Definition

What it is

NVIDIA's CUDA library extending **GPUDirect Storage (GDS)** semantics to S3-compatible object storage. Where the original GDS targeted block and file storage via `cuFile`, cuObject enables high-performance **RDMA transfers over S3 APIs** by separating the control plane from the data plane: 1. **Control plane handshake** — the GPU application initiates a standard S3 GET/PUT via a modified S3 SDK. The SDK appends specific metadata tags, notably **`x-amz-rdma-token`**, to the HTTP request. 2. **Fabric negotiation** — on token verification, the storage gateway initiates a Dynamic Connection (DC) transport over InfiniBand or RoCE v2. 3. **Data plane streaming** — an RDMA_READ or RDMA_WRITE streams the S3 object payload directly into GPU VRAM, bypassing the host CPU's TCP/IP stack entirely.

Why it exists

Object storage was historically the slow tier — HTTP, REST, JSON, byte-stream-into-CPU-then-into-GPU. cuObject's framing inverts that: by treating object payloads as RDMA-streamable, S3-backed training-data loaders and KV-cache pools can match the throughput characteristics of fast block storage. Cloudian, VAST Data, and MinIO all integrate cuObject; Cloudian reports sustained **>200 GB/s** throughput on GPU-attached S3 fabrics.

Primary use cases

Zero-copy S3-to-VRAM training-data loading, KV-cache pool transfers across cluster fabric, large-model checkpoint streaming, object-storage-backed inference fabrics, S3-RDMA for `MinIO`-and-similar self-hosted deployments adopting GPU-direct paths.

Recent developments

Latest signals

cuObject v1.0.0 GA in R1.16 release.

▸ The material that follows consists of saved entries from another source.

-- ==== Sys2Proof/Safety.lean ====
section
/-! DEFINITION. The terms claims are stated in: what stands at pc, what a state keeps, the faults of a step, runs and
their ends, and the invariant of the machine. -/

namespace Sys2Proof.Machine

/-! ## What a next state keeps -/

/-- Every register but those listed keeps its value. -/
def State.RegsKeptExcept (s t : State) (changed : List RegIdx) : Prop :=
  ∀ q : RegIdx, q ∉ changed → t.reg q = s.reg q

/-- Every byte of memory reads as before. -/
def State.MemKept (s t : State) : Prop :=
  ∀ a : Byte, Memory.read t.mem a = Memory.read s.mem a

/-- Every byte of memory but the one at the address given reads as before. -/
def State.MemKeptExcept (s t : State) (stored : Byte) : Prop :=
  ∀ a : Byte, a ≠ stored → Memory.read t.mem a = Memory.read s.mem a

/-- The dedicated FL, the run state, the fault record, the output log and the parameter keep their values. -/
def State.RestKept (s t : State) : Prop :=
  t.fl = s.fl ∧ t.run = s.run ∧ t.fault = s.fault ∧ t.out = s.out ∧ t.flagsInR4 = s.flagsInR4

/-! ## What stands at pc, and what the step makes of it -/

/-- The bytes given stand in memory at pc, pc + 1, … . -/
def State.BytesAtPc (s : State) (bytes : List Byte) : Prop :=
  ∀ (k : Nat) (b : Byte), bytes[k]? = some b → s.byteAt? (s.pc.toNat + k) = some b

/-- A RUNNING engine with these bytes at pc runs the instruction. -/
def StepRuns (bytes : List Byte) (i : Instr) : Prop :=
  ∀ s : State, s.run = .running → s.BytesAtPc bytes → step s = exec i s

/-- An instruction of this opcode and width whose operand byte k lies at 256, the first address outside memory, raises
AddressOutOfRange(pc + k) (R104). -/
def OperandFetchFaults (opcode : Byte) (width : Nat) : Prop :=
  ∀ (s : State) (k : Nat), s.run = .running → s.byteAt? s.pc.toNat = some opcode →
    0 < k → k < width → s.pc.toNat + k = 256 →
    step s = .next (s.raise (.addressOutOfRange (s.pc.toNat + k)))

/-- An instruction of this opcode and width whose first operand byte is above 7 raises RegisterIndexOutOfRange(b1), whatever
its second operand byte holds (R105). -/
def FirstFieldChecked (opcode : Byte) (width : Nat) : Prop :=
  ∀ (s : State) (bytes : List Byte) (b1 : Byte), s.run = .running → s.BytesAtPc bytes → bytes.length = width →
    bytes[0]? = some opcode → bytes[1]? = some b1 → 7 < b1.toNat →
    step s = .next (s.raise (.registerIndexOutOfRange b1))

/-- A three-byte instruction of this opcode whose first operand byte is legal and second above 7 raises
RegisterIndexOutOfRange(b2) (R105). -/
def SecondFieldChecked (opcode : Byte) : Prop :=
  ∀ (s : State) (b1 b2 : Byte), s.run = .running → s.BytesAtPc [opcode, b1, b2] → b1.toNat ≤ 7 → 7 < b2.toNat →
    step s = .next (s.raise (.registerIndexOutOfRange b2))

/-- The illegal opcodes, by the ranges R75 lists. -/
def IllegalOpcode (b : Byte) : Prop :=
  let n := b.toNat
  n = 0x00 ∨ (0x02 ≤ n ∧ n ≤ 0x10) ∨ (0x12 ≤ n ∧ n ≤ 0x44) ∨ (0x48 ≤ n ∧ n ≤ 0x4F) ∨ (0x51 ≤ n ∧ n ≤ 0x53) ∨
    (0x57 ≤ n ∧ n ≤ 0x81) ∨ (0x83 ≤ n ∧ n ≤ 0x9F) ∨ n = 0xA1 ∨ (0xA3 ≤ n ∧ n ≤ 0xA6) ∨ (0xA8 ≤ n ∧ n ≤ 0xFF)

/-! ## Image files -/

/-- A byte as "an 8-digit binary literal", most significant bit first (R240). -/
def binaryLiteral (b : Byte) : List Char :=
  (List.range 8).map fun k => if b.getLsbD (7 - k) then '1' else '0'

/-- The number a numeral of `0` and `1` stands for, each `1` counting by its place (R240 point 4). -/
def binaryNumeral : List Char → Nat
  | [] => 0
  | c :: cs => (if c = '1' then 2 ^ cs.length else 0) + binaryNumeral cs

/-- A line of an image file: white space, the digits of a literal if there is one, white space, and a comment if there is
one (R240). A line without digits is a blank or a comment line. -/
structure ImageLine where
  before  : List Char
  digits  : List Char
  after   : List Char
  comment : Option (List Char)
  deriving DecidableEq, Repr

/-- The characters of the line, without a line feed; the comment stands after its `#`. -/
def ImageLine.text (l : ImageLine) : List Char :=
  l.before ++ l.digits ++ l.after ++
    match l.comment with
    | none => []
    | some c => '#' :: c

/-- A line the loader accepts: the white space is the model's (log entry 13), the digits are `0` and `1` with a value of at
most 255 (D15), and the comment ends with the line. -/
structure ImageLine.Ok (l : ImageLine) : Prop where
  before_blank : ∀ c ∈ l.before, isBlank c = true
  digits_binary : ∀ c ∈ l.digits, c = '0' ∨ c = '1'
  digits_le : binaryNumeral l.digits ≤ 255
  after_blank : ∀ c ∈ l.after, isBlank c = true
  comment_in_line : ∀ c : List Char, l.comment = some c → '\n' ∉ c

/-- The byte of the line; a line without digits has none and consumes no address (R240). -/
def ImageLine.byte? (l : ImageLine) : Option Byte :=
  if l.digits = [] then none else some (BitVec.ofNat 8 (binaryNumeral l.digits))

/-! ## Runs (R110, R111) -/

/-- The engine takes zero or more steps from the first state to the second. -/
inductive Reaches : State → State → Prop where
  | refl (s : State) : Reaches s s
  | tail {s t u : State} : Reaches s t → step t = .next u → Reaches s u

/-- A run has ended when the run state is HALTED (R111). -/
def State.Ended (s : State) : Prop := s.run = .halted

/-- It ends cleanly when there is no fault record (R111). -/
def State.EndedCleanly (s : State) : Prop := s.run = .halted ∧ s.fault = none

/-- It ends with a fault when there is one (R111). -/
def State.EndedWithFault (s : State) : Prop := s.run = .halted ∧ s.fault ≠ none

/-- A run from a state is safe when no state it reaches has ended with a fault. -/
def State.RunsSafely (s : State) : Prop := ∀ t : State, Reaches s t → ¬ t.EndedWithFault

/-! ## The invariant -/

/-- A fault record a step can have left in this state (R39, R201, R204, R206): it names the pc the engine stands at and
the byte or address that was wrong there. The only address reported is 256, the first outside memory. -/
def State.RecordFits (s : State) (r : FaultRecord) : Prop :=
  r.pc = s.pc ∧
  match r.cause with
  | .unknownOpcode opcode => s.byteAt? s.pc.toNat = some opcode ∧ IllegalOpcode opcode
  | .addressOutOfRange address => address = 256
  | .registerIndexOutOfRange operand => 7 < operand.toNat
  | .unsupportedAluOp => False

/-- The invariant of the machine. -/
structure State.Inv (s : State) : Prop where
  /-- Memory is in its canonical form and inside 256 bytes (R50). -/
  mem_wf : Memory.wf s.mem = true
  /-- Only the pc values 0 to 256 occur (R36). -/
  pc_le : s.pc.toNat ≤ 256
  /-- With FLAGS_IN_R4 false, FL only ever holds 0x00, 0x01, 0x02 or 0x04 (R30). -/
  fl_legal : s.flagsInR4 = false → s.fl = 0x00 ∨ s.fl = 0x01 ∨ s.fl = 0x02 ∨ s.fl = 0x04
  /-- With FLAGS_IN_R4 true there is no dedicated FL: its place in the model stays 0 (R44). -/
  fl_absent : s.flagsInR4 = true → s.fl = 0x00
  /-- A fault halts the engine (R204). -/
  fault_halts : s.fault ≠ none → s.run = .halted
  /-- A fault record says what went wrong at pc (R201, R204). -/
  fault_fits : ∀ r : FaultRecord, s.fault = some r → s.RecordFits r

end Sys2Proof.Machine
end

Both client and server libraries shipped to General Availability under the GPUDirect Storage 1.16 release umbrella — the reference toolkit for GPUDirect-to-S3 deployments. Per NVIDIA — cuObject client v1.0.0 release notes and NVIDIA — cuObject server v1.0.0 release notes.
DC (Dynamic Connection) transport is the production default. Unlike Reliable Connections, DC avoids pre-establishing N² connections between every client/server pair — scales to large fabrics. RDMA metadata rides in the x-amz-rdma-token S3 header during the HTTP control-plane handshake. Per NVIDIA — cuObject GPUDirect Storage for Objects docs.
Multi-vendor adoption: MinIO, Cloudian, VAST. MinIO AIStor + GPUDirect tech preview hit 200+ GB/s sustained; Cloudian shipped at GA; VAST's DASE architecture also wires cuObject. Cross-vendor adoption signals cuObject becoming the de facto interop layer for S3-RDMA. Per MinIO — AIStor + NVIDIA GPUDirect RDMA blog and Cloudian — Direct GPU-to-Object Storage.
45% GPU-server CPU reduction; 3× throughput vs non-RDMA flash. Reproducible numbers across vendor benchmarks — the CPU bypass is the dominant operational win, not just the throughput delta. Frees CPU cycles for the training-pipeline orchestration layer. Per MinIO — AIStor + GPUDirect RDMA performance.
KV-cache adoption emerging via LMCache integration request. LMCache filed a feature request to add S3-over-RDMA via cuObject — extends cuObject's value prop beyond training-data ingest into inference-time KV-cache pool transfers. Inference workloads now want what training got first. Per GitHub — LMCache Issue #2875: S3-over-RDMA via cuObject.
RoCE v2 + InfiniBand transports both supported. Production deployments can land on either the InfiniBand fabric (HPC-flavored deployments) or RoCE v2 over Ethernet (mainstream datacenter fabric) without code changes — cuObject abstracts the underlying RDMA transport. Per NVIDIA — cuObject GPUDirect Storage docs.
cuObject v1.2.0 (May 2026, CUDA 13.3) closed the object-vs-POSIX gap. Splits the control plane (HTTP S3 requests) from the data plane, using x-amz-rdma-token headers to push/pull data straight into GPU memory over Dynamically Connected RDMA — removing POSIX scratch staging and reaching wire-speed object→VRAM. Per NVIDIA — cuObject Server Release Notes.